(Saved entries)
◆ ◆ ◆ ◆ ◆

/-- RESUME of a screen held at end and SKIP of a HOLDING screen, whatever its hold reason, move on alike (R18, R19): the
next segment starts, or after the last the program ends (R9), in READY or with auto-close in CLOSING (R22).

SKIP of a RUNNING screen (R19): with a segment to follow it stays RUNNING, its frame-loss timer restarts, and no
SCREEN_STATE report is sent; in the last segment the program ends. -/
def Obligations.ResumeAndSkipMoveOn : Prop :=
  (∀ (s : State) (tag b : Byte) (i : Fin 6) (p : Position) (prog : List Segment) (c : Instr) (why : StateReason),
      (c = .resume tag b ∧ why = .resume ∧ s.screens[i].holdReason = .segmentHold) ∨ (c = .skip tag b ∧ why = .skip) →
      s.takes tag → b.toNat = i.val → s.screens[i].state = .holding → s.screens[i].position = some p →
      s.screens[i].program = some prog →
      (∀ g g', prog[p.segment]? = some g → prog[p.segment + 1]? = some g' → ∀ s1 : State,
        s1 = ({ s with
            screens := vmod s.screens i fun x => { x with
              state := .running, holdReason := .none, frameLossTimer := some 500, position := some ⟨p.segment + 1, 0⟩ }
            link := s.link.postReport ⟨s.book.siteTime, i.val,
              .screenState .holding .running why .none s.screens[i].bound⟩ }.fireAt i ⟨p.segment + 1, 0⟩).post i.val
          (.segment (p.segment + 1) g') →
        exec c s = .next ((if g'.gate = g.gate ∧ g'.order = g.order ∧ g'.announce = .opened then s1
            else s1.hand (.policy i)).replied tag []))
      ∧ (∀ g, prog[p.segment]? = some g → prog.length ≤ p.segment + 1 → s.screens[i].autoClose = false → ∀ s1 : State,
        s1 = { s with
            screens := vmod s.screens i fun x =>
              { x with state := .ready, holdReason := .none, position := none, frameLossTimer := none }
            link := s.link.postReport ⟨s.book.siteTime, i.val,
              .screenState .holding .ready .programEnd .none s.screens[i].bound⟩ } →
        exec c s = .next ((if g.gate = .admitAll ∧ g.order = .opened then s1 else s1.hand (.policy i)).replied tag []))
      ∧ ∀ g, prog[p.segment]? = some g → prog.length ≤ p.segment + 1 → s.screens[i].autoClose = true → ∀ s1 : State,
        s1 = ({ s with screens := vmod s.screens i fun x => { x with
              state := .closing, holdReason := .none, position := none, strikeTimer := none, frameLossTimer := none
              cooldownTimer := some (x.cooldown * 1000) } }.teardown i).post i.val
            (.screenState .holding .closing .programEnd .none none) →
        exec c s = .next ((if g.gate = .closed ∧ g.order = .closed then s1 else s1.hand (.policy i)).replied tag []))
  ∧ (∀ (s : State) (tag b : Byte) (i : Fin 6) (p : Position) (prog : List Segment) (g : Segment), s.takes tag →
        b.toNat = i.val → s.screens[i].state = .running → s.screens[i].position = some p →
        s.screens[i].program = some prog → prog[p.segment]? = some g →
        (∀ (g' : Segment), prog[p.segment + 1]? = some g' → ∀ s1 : State,
          s1 = ({ s with screens := vmod s.screens i fun x =>
              { x with frameLossTimer := some 500, position := some ⟨p.segment + 1, 0⟩ } }.fireAt i
                ⟨p.segment + 1, 0⟩).post i.val (.segment (p.segment + 1) g') →
          exec (.skip tag b) s =
            .next ((if g'.gate = g.gate ∧ g'.order = g.order ∧ g'.announce = g.announce then s1
              else s1.hand (.policy i)).replied tag []))
        ∧ (prog.length ≤ p.segment + 1 → s.screens[i].autoClose = false → ∀ s1 : State,
          s1 = { s with
              screens := vmod s.screens i fun x =>
                { x with state := .ready, holdReason := .none, position := none, frameLossTimer := none }
              link := s.link.postReport ⟨s.book.siteTime, i.val,
                .screenState .running .ready .programEnd .none s.screens[i].bound⟩ } →
          exec (.skip tag b) s = .next ((if g.gate = .admitAll ∧ g.order = .opened ∧ g.announce = .opened then s1
            else s1.hand (.policy i)).replied tag []))
        ∧ (prog.length ≤ p.segment + 1 → s.screens[i].autoClose = true → ∀ s1 : State,
          s1 = ({ s with screens := vmod s.screens i fun x => { x with
                state := .closing, holdReason := .none, position := none, strikeTimer := none, frameLossTimer := none
                cooldownTimer := some (x.cooldown * 1000) } }.teardown i).post i.val
              (.screenState .running .closing .programEnd .none none) →
          exec (.skip tag b) s = .next ((if g.gate = .closed ∧ g.order = .closed ∧ g.announce = .opened then s1
            else s1.hand (.policy i)).replied tag [])))

/-- STOP (R20 to R22) of a READY, RUNNING, HOLDING or STRIKING screen, which enters CLOSING, and of a screen in
STRIKE_WAIT, which goes to DARK; the teardown (TeardownReleasesTheShow) runs before the report.

COOLDOWN_TIMER_EXPIRY (R22): the CLOSING screen goes DARK, and no policy notice follows. -/
def Obligations.StopAndCooldown : Prop :=
  (∀ (s : State) (tag b : Byte) (i : Fin 6), s.takes tag → b.toNat = i.val →
      (s.screens[i].state ∈ [ScreenState.ready, .running, .holding, .striking] → ∀ s1 s2 : State,
        s1 = ({ s with screens := vmod s.screens i fun c =>
            { c with
              state := .closing, holdReason := .none, position := none, strikeTimer := none, frameLossTimer := none
              cooldownTimer := some (c.cooldown * 1000) } }.teardown i).post i.val
          (.screenState s.screens[i].state .closing .stop .none none) →
        s2 = (if s.policies i = ⟨.closed, .closed, .opened⟩ then s1 else s1.hand (.policy i)) →
        exec (.stop tag b) s =
          .next ((if s.screens[i].state = .striking then s2.examine else s2).replied tag []))
      ∧ (s.screens[i].state = .strikeWait → exec (.stop tag b) s =
        .next ((((({ s with
            strikeQueue := s.strikeQueue.erase i
            screens := vmod s.screens i fun c =>
              { c with state := .dark, holdReason := .none, position := none } }.teardown i).post i.val
          (.screenState .strikeWait .dark .stop .none none)).hand (.policy i))).replied tag []))
      ∧ (s.screens[i].state ∈ [ScreenState.dark, .closing] → exec (.stop tag b) s = .next (s.refused tag .state [])))
  ∧ (∀ (s : State) (i : Fin 6) (ms : Nat), s.powered = true → s.screens[i].state = .closing →
        s.screens[i].cooldownTimer = some ms → exec (.cooldownTimerExpiry i) s =
          .next { s with
            screens := vmod s.screens i fun c => { c with state := .dark, cooldownTimer := none }
            link := s.link.postReport
              ⟨s.book.siteTime, i.val, .screenState .closing .dark .cooled .none s.screens[i].bound⟩ })
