-- ==== Sys2Proof/Tests/Slice0.lean ====
section
/-! SUPPORT. Tests by named theorems. The first part refuses ill-formed commands and reads frames written out byte by byte;
the second runs single commands of the spec's worked examples; the third shows, for each statement that has hypotheses, a
state and operands that meet them, at the boundary values where a clause has a range. -/

namespace Sys2Proof.Tests

open Sys2Proof Sys2Proof.Machine

/-! ## Well-formed commands: one ill-formed term for each check -/

theorem test_wf_tag_zero : (Instr.identify 0).wf = false ∧ (Instr.identify 255).wf = true := by decide

theorem test_wf_program_too_long :
    (Instr.loadProgram 1 0 0 0 (List.replicate 128 ⟨0, 1, 0, 0, 0, 0⟩)).wf = false
    ∧ (Instr.loadProgram 1 0 0 0 (List.replicate 127 ⟨0, 1, 0, 0, 0, 0⟩)).wf = true := by decide +kernel

theorem test_wf_cues_too_long :
    (Instr.loadCues 1 0 (List.replicate 114 ⟨0, 1, 0, 0, 0, 0, 0⟩)).wf = false
    ∧ (Instr.loadCues 1 0 (List.replicate 113 ⟨0, 1, 0, 0, 0, 0, 0⟩)).wf = true := by decide

theorem test_wf_menu_too_long :
    (Instr.loadMenu 1 0 (List.replicate 114 ⟨0, 1, 0, 0, 0, 0⟩)).wf = false
    ∧ (Instr.loadMenu 1 0 (List.replicate 113 ⟨0, 1, 0, 0, 0, 0⟩)).wf = true := by decide

theorem test_wf_order_too_long :
    (Instr.order 1 5 (List.replicate 256 ⟨0, 1⟩)).wf = false ∧ (Instr.order 1 5 (List.replicate 255 ⟨0, 1⟩)).wf = true := by
  decide +kernel

theorem test_wf_unknown_kind_body : (Instr.unknownKind 1 0x7F (List.replicate 1025 0)).wf = false
    ∧ (Instr.unknownKind 1 0x7F (List.replicate 1024 0)).wf = true := by decide +kernel

theorem test_wf_unknown_kind_that_passes : (Instr.unknownKind 1 0x01 []).wf = false
    ∧ (Instr.unknownKind 0 0x01 []).wf = true ∧ (Instr.unknownKind 1 0x01 [0]).wf = true := by decide

theorem test_wf_ticket_done_number : (Instr.ticketDoneNotice 0 1).wf = false ∧ (Instr.ticketDoneNotice 65535 1).wf = true := by
  decide

theorem test_wf_call_played_order : (Instr.callPlayedNotice 0 1 .recall .finished).wf = false := by decide
theorem test_wf_call_played_entry : (Instr.callPlayedNotice 1 65536 .recall .finished).wf = false := by decide
theorem test_wf_call_played_outcome : (Instr.callPlayedNotice 1 1 .recall .cancelled).wf = false
    ∧ (Instr.callPlayedNotice 1 1 .recall .timeout).wf = true := by decide

theorem test_wf_recall_number : (Instr.recallTimerExpiry 0).wf = false ∧ (Instr.recallTimerExpiry 1).wf = true := by decide

/-! ## Frames (R182, R183, R189): bodies written out from the table of R189 -/

theorem test_crc_check_value : crc [0x31, 0x32, 0x33, 0x34, 0x35, 0x36, 0x37, 0x38, 0x39] = 0x29B1 := by decide +kernel

theorem test_read_set_time : decodeRequest 0x03 [0x01, 0x02, 0x03, 0x04] = .ok (.setTime 0x01020304) := by decide

theorem test_read_load_program : decodeRequest 0x10 [4, 0x00, 0x2D, 0x00, 0x78, 1, 2, 0x00, 0x1C, 0x84, 1, 0, 2, 1] =
    .ok (.loadProgram 4 45 120 [⟨2, 7300, 1, 0, 2, 1⟩]) := by decide

theorem test_read_load_cues : decodeRequest 0x11 [2, 1, 3, 0x00, 0x00, 0x30, 4, 0, 17, 2, 1] =
    .ok (.loadCues 2 [⟨3, 48, 4, 0, 17, 2, 1⟩]) := by decide

theorem test_read_go : decodeRequest 0x13 [5, 31, 1] = .ok (.go 5 31 1) := by decide

theorem test_read_set_channel :
    decodeRequest 0x20 [1, 0x07, 0xFF, 0x7F, 0xFF, 0x10, 0x00, 0x00, 0x40, 0x40, 0x00] =
      .ok (.setChannel 1 2047 32767 4096 64 16384) := by decide

theorem test_read_announce : decodeRequest 0x22 [9, 3, 0x3F] = .ok (.announce 9 3 0x3F) := by decide

theorem test_read_admit : decodeRequest 0x32 [2, 0x11, 0x3A, 3, 4] = .ok (.admitCar 2 4410 3 4) := by decide

theorem test_read_set_count_policy : decodeRequest 0x42 [1] = .ok (.setCountPolicy 1) := by decide

theorem test_read_set_stock : decodeRequest 0x51 [40, 1, 0x00, 0x06, 0x00, 0x05] = .ok (.setStock 40 1 6 5) := by decide

theorem test_read_order : decodeRequest 0x53 [0x0B, 0xFF, 2, 12, 2, 40, 1] = .ok (.order 3071 [⟨12, 2⟩, ⟨40, 1⟩]) := by decide

theorem test_read_bad_length : decodeRequest 0x53 [0x0B, 0xFF, 2, 12, 2, 40] = .error .badLength := by decide
theorem test_read_unknown_kind : decodeRequest 0x19 [] = .error .unknownKind := by decide

/-! ## Small states -/

/-- The state a command leaves. -/
def after (c : Instr) (s : State) : State :=
  match exec c s with
  | .next t => t
  | _ => s

/-- Two segments: a feature, and an intermission that holds at its end. -/
def feature : Segment := ⟨.feature, 2, .admitAll, .opened, .opened, false⟩
def interval : Segment := ⟨.intermission, 3, .admitLate, .lastCall, .urgentOnly, true⟩
def twoSegments : List Segment := [feature, interval]

/-- An OPEN record of Screen 0 with show 57. -/
def openRecord : CountRecord :=
  { CountRecord.freed with state := .opened, screen := some 0, show_ := some 57, openedAt := some 7 }

/-- Screen 0 in a state with a program, bound to record 2. -/
def shown (st : ScreenState) (p : Option Position) : State :=
  (State.reset.updScreen 0 fun c => { c with state := st, program := some twoSegments, position := p, bound := some 2 }).updRecord
    2 fun _ => openRecord

/-- Car 3071 of Screen 0, on the lot. -/
def car : Car := ⟨3071, 0, 2, .onLot, 2, 4, false, none, some 0, 0⟩

/-- Item 12 at Station 0 and item 40 at Station 2, as in the example of the kitchen chapter. -/
def burger : Item := ⟨0, 240, true, none, 0⟩
def soda : Item := ⟨2, 60, true, some 6, 5⟩

/-- The kitchen of that example, its clock at 9,000. -/
def kitchen : Kitchen :=
  { State.reset.kitchen with
    menu := vmod (vmod State.reset.kitchen.menu 12 fun _ => burger) 40 fun _ => soda
    stations := vmod State.reset.kitchen.stations 0 fun x =>
      { x with perUnit := 30, queue := [⟨511, 0, 3, 300, some 8880⟩, ⟨514, 0, 1, 240, none⟩] }
    clock := 9000 }

/-- Screen 0 RUNNING its feature with that kitchen and car. -/
def ordering : State := { shown .running (some ⟨0, 1⟩) with cars := [car], kitchen := kitchen }

def lines : List OrderLine := [⟨12, 2⟩, ⟨40, 1⟩]

/-- Order 601 of car 3071. -/
def order (st : OrderState) (out : List (Fin 4)) : Order :=
  ⟨601, 3071, 0, 2, 57, 0, st, lines, 3, out, 0, none, 1, some 830, false, none⟩

/-- A state that holds order 601, listed at Window 0 once it is READY or CALLED. -/
def ordered (st : OrderState) (out : List (Fin 4)) : State :=
  ordering.updOrders fun u => { u with table := [order st out], ready := vmod u.ready 0 fun _ => if out = [] then [601] else [] }

/-- An operator's entry for Screens 0 and 3. -/
def entry : Entry := ⟨5, .operator, 2, [0, 3], 9, none, none⟩

/-- That entry granted. -/
def onAir : OnAir := ⟨5, .operator, 2, [0, 3], 9, none, none⟩

/-- A path with that entry on air. -/
def airing (st : PathState) (t : Timer) : State :=
  State.reset.updAnnounce fun a => { a with state := st, onAir := some onAir, timer := t }

/-- So many copies of that entry wait, in a path state. -/
def waiting (n : Nat) (st : PathState) : State :=
  State.reset.updAnnounce fun a => { a with queue := List.replicate n entry, state := st }

/-- Lane 2 in ENTRY with car 4410 of Screen 0 pending, its loops as after a forward entry. -/
def lane : Lane := { Lane.reset false false with mode := .entry }
def admission : Admission := ⟨4410, 0, 2⟩
def pendingLane : Lane :=
  { lane with pending := some admission, barrierUp := true, admTimer := some 60000, direction := .fwd, debB := true
              timerB := some 0 }
def gate (l : Lane) : State :=
  { shown .running (some ⟨1, 2⟩) with
    lanes := vmod State.reset.lanes 2 fun _ => l, cars := [⟨4410, 0, 2, .pending, 2, 4, false, none, none, 0⟩] }

/-- The reply of a SITE_RESET on the line. -/
def ending : State := (shown .running none).updLink fun l => { l with sending := some (.reply ⟨1, .ok, [], true⟩), resetTaken := true }

/-! ## The spec's worked examples, one command each -/

theorem test_strike_is_granted_at_once : (after (.strike 1 3) State.reset).screens[3].state = .striking
    ∧ (after (.strike 1 3) State.reset).spacing = some 5000 ∧ (after (.strike 1 3) State.reset).strikeQueue = [] := by
  decide

theorem test_strike_waits_for_the_supply :
    (after (.strike 1 1) (State.reset.updScreen 3 fun c => { c with state := .striking })).strikeQueue = [1] := by
  decide

theorem test_strike_while_closing : (after (.strike 1 0) (shown .closing none)).link.replies = [⟨1, .cooling, [], false⟩] := by
  decide

theorem test_go_outside_ready : (after (.go 1 0 0 0) (shown .dark none)).link.replies = [⟨1, .state, [], false⟩] := by
  decide

theorem test_mix_case_one : featureTerm true 20000 18000 4096 = 5493 ∧ announceTerm true (-12000) 16384 = -12000
    ∧ featureTerm true (-20000) 18000 4096 = -5493 := by decide

theorem test_mix_case_two : saturateSample (featureTerm true 30000 32767 16384) = 32767
    ∧ featureTerm true 30000 32767 16384 = 59998 := by decide

theorem test_mix_case_three : featureTerm true (-32768) 32767 16384 = -65534
    ∧ saturateSample (featureTerm true (-32768) 32767 16384) = -32768 := by decide

theorem test_mix_case_four : featureTerm false 30000 32767 16384 + announceTerm true 5 8192 = 3
    ∧ announceTerm true (-5) 8192 = -2 := by decide

theorem test_ramp_last_step_is_short : Sys2Proof.Machine.rampStep 5056 5000 64 = 5000
    ∧ Sys2Proof.Machine.rampStep 11400 5000 64 = 11336 ∧ Sys2Proof.Machine.rampStep 16384 5000 64 = 16320 := by decide

theorem test_feature_queue_full :
    (after (.featureFrameArrival 3 1 2) (State.reset.updChannel 3 fun c => { c with input := List.replicate 8 ⟨0, 0⟩ })).link.reports
      = [⟨0, 3, .audio .overrun false⟩] := by decide

theorem test_estimate_of_the_example : kitchen.stationEstimate lines 0 = 690 ∧ kitchen.stationEstimate lines 2 = 60
    ∧ kitchen.estimate lines = 690 ∧ { kitchen with clock := 9300 }.estimate lines = 510 := by decide

theorem test_order_stock_low : (after (.order 1 3071 [⟨12, 2⟩, ⟨40, 1⟩]) ordering).link.reports
    = [⟨0, 2, .stock 40 .low 5 5 1⟩] := by decide

theorem test_order_too_late :
    ((after (.order 1 3071 [⟨12, 2⟩, ⟨40, 1⟩])
      { shown .running (some ⟨1, 0⟩) with cars := [car], kitchen := kitchen }).link.replies.map (·.result)) = [.tooLate] := by
  decide

theorem test_forward_passage_of_the_example :
    (after (.loopDebounceExpiry 2 .b) (gate pendingLane)).lanes[2].attribution = some ⟨0, 2, 57⟩
    ∧ (after (.loopDebounceExpiry 2 .b) (gate pendingLane)).book.records[2].counts.lateAdmissions = 1
    ∧ (after (.loopDebounceExpiry 2 .b) (gate pendingLane)).book.records[2].counts.occupants = 4 := by decide

theorem test_tailgate_without_attribution :
    (after (.loopDebounceExpiry 2 .b) (gate { lane with direction := .fwd, debB := true, timerB := some 0 })).link.reports
      = [⟨0, 2, .tailgate none false⟩] := by decide

theorem test_call_timeout_counts_as_a_call :
    ((after (.callPlayedNotice 601 830 .recall .timeout) (ordered .called [])).orders.table.map fun o => (o.calls, o.recallTimer))
      = [(2, some 180000)] := by decide

theorem test_release_needs_the_key :
    (after (.releaseCount 1 2) (State.reset.updRecord 2 fun c => { c with state := .closed })).link.replies
      = [⟨1, .keyRequired, [], false⟩] := by decide

theorem test_link_busy_leaves_the_frames :
    (after (.getScreen 19 0) (State.reset.updLink fun l => { l with
      received := [⟨15, 0x18, [0]⟩, ⟨16, 0x18, [0]⟩, ⟨17, 0x18, [0]⟩, ⟨18, 0x18, [0]⟩]
      replies := [⟨11, .ok, [], false⟩, ⟨12, .ok, [], false⟩, ⟨13, .ok, [], false⟩, ⟨14, .ok, [], false⟩] })).link.replies.map (·.tag)
      = [11, 12, 13, 14, 19] := by decide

◆ ◆ ◆ ◆ ◆

Exercise goal:
Copy the stretch of the records above that runs from the line with "16320 := by decide" through the line with "510 := by decide". Both end lines belong in the copy, and nothing else does.

Written answer:
    ∧ Sys2Proof.Machine.rampStep 11400 5000 64 = 11336 ∧ Sys2Proof.Machine.rampStep 16384 5000 64 = 16320 := by decide

theorem test_feature_queue_full :
    (after (.featureFrameArrival 3 1 2) (State.reset.updChannel 3 fun c => { c with input := List.replicate 8 ⟨0, 0⟩ })).link.reports
      = [⟨0, 3, .audio .overrun false⟩] := by decide

theorem test_estimate_of_the_example : kitchen.stationEstimate lines 0 = 690 ∧ kitchen.stationEstimate lines 2 = 60
    ∧ kitchen.estimate lines = 690 ∧ { kitchen with clock := 9300 }.estimate lines = 510 := by decide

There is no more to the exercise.